Saturday, July 25, 2009

whatcha writin'?

What will you write? Another guidebook? Update the current one? Fiction? Freelancing? So many questions are coming from my friends about what I will be writing now that I have my new job. But first, before I begin a project, I must become a student.

When I was younger, I was a musician. I still am, though I rarely play the French horn these days. To be a musician takes practice. Hours of repetitive practice. Scales, challenging pieces. Exercises to expand your range. Keeping the embouchure in shape. Writing is a lot like music. It must be practiced regularly for one to develop and progress. When I took up the mandolin a few years ago, I started all over with scales, toughening the fingers, learning to hear what note would come next when playing by ear.

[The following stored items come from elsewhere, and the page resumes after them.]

-- ==== Sys2Proof/Machine/Routes.lean ====
section
/-! DEFINITION. Stream routes as the line path sees them (R16, R266, R267): enabling, leads and their changes, and the tick that
produces the line of a Whistle. -/

namespace Sys2Proof.Machine

/-- LEAD of a route in an image (R16, R267). -/
def leadOf (s : State) (img : Map Word) (r : Nat) : Nat := ifld s img (Reg.SYN_RT_CTRL r) 25 16

/-- A route is enabled in an image: SLOTS 0 counts as ENABLE 0 (R267). -/
def routeOn (s : State) (img : Map Word) (r : Nat) : Bool :=
  ifld s img (Reg.SYN_RT_CTRL r) 0 0 == 1 && ifld s img (Reg.SYN_RT_RING r) 4 0 != 0

/-- The lead at Whistle w by the changes since, newest first, given the lead after them. -/
def leadBack (w : Nat) : List (Nat × Nat) → Nat → Nat
  | [], lead => lead
  | (c, old) :: r, lead => if w < c then leadBack w r old else lead

/-- LEAD of a route as it stood at Whistle w (R266). -/
def leadAtTick (s : State) (r w : Nat) : Nat := leadBack w (Map.getD s.syn.leadAt r []) (leadOf s s.regs r)

/-- The latest tick from `since` on and before `hi`, within the changes of a lead, newest first, whose line is that of Whistle t;
`hi` bounds the ticks of the lead at hand. -/
def leadTick (since t : Nat) : List (Nat × Nat) → Nat → Nat → Option Nat
  | [], lead, hi => if lead ≤ t ∧ since ≤ t - lead ∧ t - lead < hi then some (t - lead) else none
  | (c, old) :: r, lead, hi =>
    if lead ≤ t ∧ max c since ≤ t - lead ∧ t - lead < hi then some (t - lead) else leadTick since t r old (min c hi)

/-- The latest tick before `hi` of a route whose line is that of Whistle t. -/
def lineTick (s : State) (r t hi : Nat) : Option Nat :=
  leadTick (Map.getD s.syn.since r 0) t (Map.getD s.syn.leadAt r []) (leadOf s s.regs r) hi

/-- Route r produces the line of Whistle t: it is enabled under an image, drives channels, and its lead brings one of its ticks to t
(R266, R312). -/
def producesLine (s : State) (img : Map Word) (t : Nat) (r : Route) : Bool :=
  routeOn s img r.route && r.chanCount != 0 && (lineTick s r.route t (t + 1)).isSome

end Sys2Proof.Machine
end

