/-- `n` bytes of local memory or of the control window. -/
def localRead (s : State) (j : Job) (l : Nat) (c : Core) (a n : Nat) : List Byte :=
  let w := controlWindow s j l
  (List.range n).map (fun i => if a + i < 0x4000 then Mem.get 0 c.loc (a + i) else (w[a + i - 0x4000]?).getD 0)

/-- The local PUTs that a job's cores have issued are written, in the order of the cores and of their requests, before the job gives up
its cores; one whose range has come to lie outside is not performed (R207, R234, R390, R457). (DESIGN CHOICE, assumption 150.) -/
def drainPuts (s : State) (j : Job) : State :=
  j.cores.foldl (fun s l =>
    let c := coreOf s l
    (c.dma.filter (fun q => q.kind == 1 && q.device.isNone)).foldl (fun s q =>
      if rangeOk s q.addr q.size true then jobWrite s q.addr (localRead s j l c q.loc q.size) else protect s) s) s

/-- The receive entries of a job are freed (R443). -/
def dropReplies (s : State) (j : Job) : State := rxDrop s (fun x => x.ctx == j.ctx && x.huddle == j.huddle)

/-- A tagged instruction of one of these cores that is not complete yields a discarded record (R540). -/
def scoutDrop (s : State) (cores : List Nat) : State :=
  match s.pmc.inFlight with
  | some t =>
    if cores.contains t.lcn ∧ t.phase ≠ .complete then
      { s with pmc := { s.pmc with inFlight := some { t with phase := .discarded } } }
    else s
  | none => s

/-- The cores of a job stop; mailboxes empty (R231). -/
def stopCores (s : State) (j : Job) : State :=
  j.cores.foldl (fun s l => { s with slv := { s.slv with cores := Map.erase s.slv.cores l } }) (scoutDrop s j.cores)

/-- Active cores per squad of a leaf (R465). -/
def squadCounts (s : State) (h : Huddle) : List Nat := (squadsOf h).map (squadActive s)

/-! ## The end of a list job -/

/-! ## Decision points (R374, R382) -/

/-- The selector of a top-level huddle advances 32 steps: one decision point (R382). (DESIGN CHOICE, assumption 51.) -/
def stepSelector (s : State) (h : Nat) : State :=
  let a := arbiterOf s (512 + h)
  { s with sch := { s.sch with arb := Map.set s.sch.arb (512 + h) { a with lfsr := step32 a.lfsr } } }

/-- The tiles or units complete of the entry that runs on a huddle. -/
def groupComplete (r : HuddleRun) : Nat := r.groupDone + sumN (r.group.map (·.done))

/-- A leaf job has ended: its leaf's counts (R76). -/
def leafEnded (s : State) (leaf : Nat) (ok : Bool) : State :=
  let r := hudOf s leaf
  setHud s leaf { r with doneCount := if ok then (r.doneCount + 1) % 2 ^ 32 else r.doneCount }

/-- Registers of engines and squads that count jobs ended OK (R206, R244). -/
def countUnits (s : State) (j : Job) : State :=
  match findHuddle s.fab.plan j.huddle with
  | none => s
  | some h =>
    if j.kind = 0 then (enginesOf s h).foldl (fun s e => countReg s (Reg.MXE_ENG_JOBS e) 1) s
    else (squadsOf h).foldl (fun s q =>
      let x := squadOf s q
      { s with slv := { s.slv with squads := Map.set s.slv.squads q { x with jobs := (x.jobs + 1) % 2 ^ 32 } } }) s

/-- The entry that ran is noted with the status it ended in, PREEMPTED for a release that may be resumed, which counts as its end
(R314, R375). -/
def noteEnd (s : State) (h : Nat) (j : Job) (code : Nat) : State :=
  let r := hudOf s h
  setHud s h { r with entries := r.entries.map (fun e =>
    if e.1 = j.tick ∧ e.2.1 = j.desc ∧ (e.2.2.2.2 = stRUNNING ∨ e.2.2.2.2 = stPREEMPTED) then (e.1, e.2.1, e.2.2.1, e.2.2.2.1, code) else e) }

/-- An entry of an up-scale list has ended: after one that did not end OK no other starts, and after the last the up-scale is
complete (R281, R282). -/
def upsEnded (s : State) (h : Nat) (ok : Bool) : State :=
  let r := hudOf s h
  match r.ups with
  | none => s
  | some (_, l) =>
    if !ok then
      let s1 := event (setHud s h { r with ups := none }) Reg.SYN_VW_EVENTS 5
      { s1 with vw := { s1.vw with pic := s1.vw.pic.map (fun p => { p with flags := p.flags ||| 2 }) } }
    else if l.left = 0 then
      let s1 := setHud s h { r with ups := none }
      { s1 with vw := { s1.vw with pic := s1.vw.pic.map (fun p => { p with upsDone := true }) } }
    else s

/-- A job stopped by its shot clock: the log entry, the commit status flag and the counters (R56). -/
def shotReport (s : State) (j : Job) (complete : Nat) : State :=
  let s1 := logEvent s 0x10 (jobBlock j) FAULT (jobArgs j ++ argN 4 complete ++ argN 3 j.budget) true
  let s2 := event s1 Reg.WHS_IRQ_STATUS 4
  { s2 with com := { s2.com with shots := s2.com.shots + 1 } }

/-- A job stopped on a tag mismatch: HUD_EVENTS, the unit events and the log entry (R178). `stream` is 0 for the
activation input and 1 for weights; `sum` is the sum block's tag where one was compared. -/
def skewReport (s : State) (j : Job) (tensor tile dataTag scaleTag stream : Nat) (sum : Option Nat) : State :=
  let s1 := hudEvent s j.huddle 1
  let s2 := match findHuddle s.fab.plan j.huddle with
    | some h => if j.kind = 0 then mxeEvent s1 (enginesOf s h) 3 else slvEvent s1 7
    | none => s1
  let last := stream % 2 + (match sum with | some t => 2 + (t % 16) * 16 | none => 0)
  logEvent s2 0x11 (jobBlock j) FAULT
    (jobArgs j ++ argN 2 tensor ++ argN 4 tile ++ arg1 (dataTag % 16 + (scaleTag % 16) * 16) ++ arg1 last) true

I've been a non-fiction writer for most of my writing days, dabbling in poetry now and then, but not really imagining that I could write fiction. Now I want to expand into fiction and I know it will take practice. In a lucky opportunity, the one evening I could attend the free public readings when UAA's summer MFA low-residency program was in progress just over a week ago, I found my answer for how to begin. The featured readers for the evening were poet Linda McCarriston and fiction writer & essayist Josip Novakovich. After McCarriston's often moving, sometimes political poetry, Novakovich began his readings.

His ability to inject humor into a piece about a man working in a forced-labor camp in the former Yugoslavia was captivating. His voice lent authenticity to the story, making it feel like the sequence of events really could have happened in the way he described. After the reading, I approached the table where books by all the presenters were offered for sale. I took the plunge and picked up Novakovich's Fiction Writer's Workshop. In it, I've found exercises for helping me tap into my creative side without the worry that I won't finish a piece, that I won't be able to figure out how to end it.

I've just begun working through the book with his lists of exercises, some which challenge me to write about topics that are not always comfortable. Subjects where I don't have all the information, but permission to just make it up as I go along. Freeing my mind to run with ideas that I never would have approached before.

I hope to work through a few exercises every day, just like one would practice an instrument every day. The thing I've noticed since starting on this new endeavor is that I've already begun looking at my world a little differently. Looking for clues and cues that can be taken and fabricated into a story. I guess I've always done that to some extent, but I'm watching and listening a little more intently now, becoming a student for all my waking hours.

It also may be time for me to start picking up the mandolin each day, maybe begin with a half hour at a time to toughen the fingers. Practice is practice.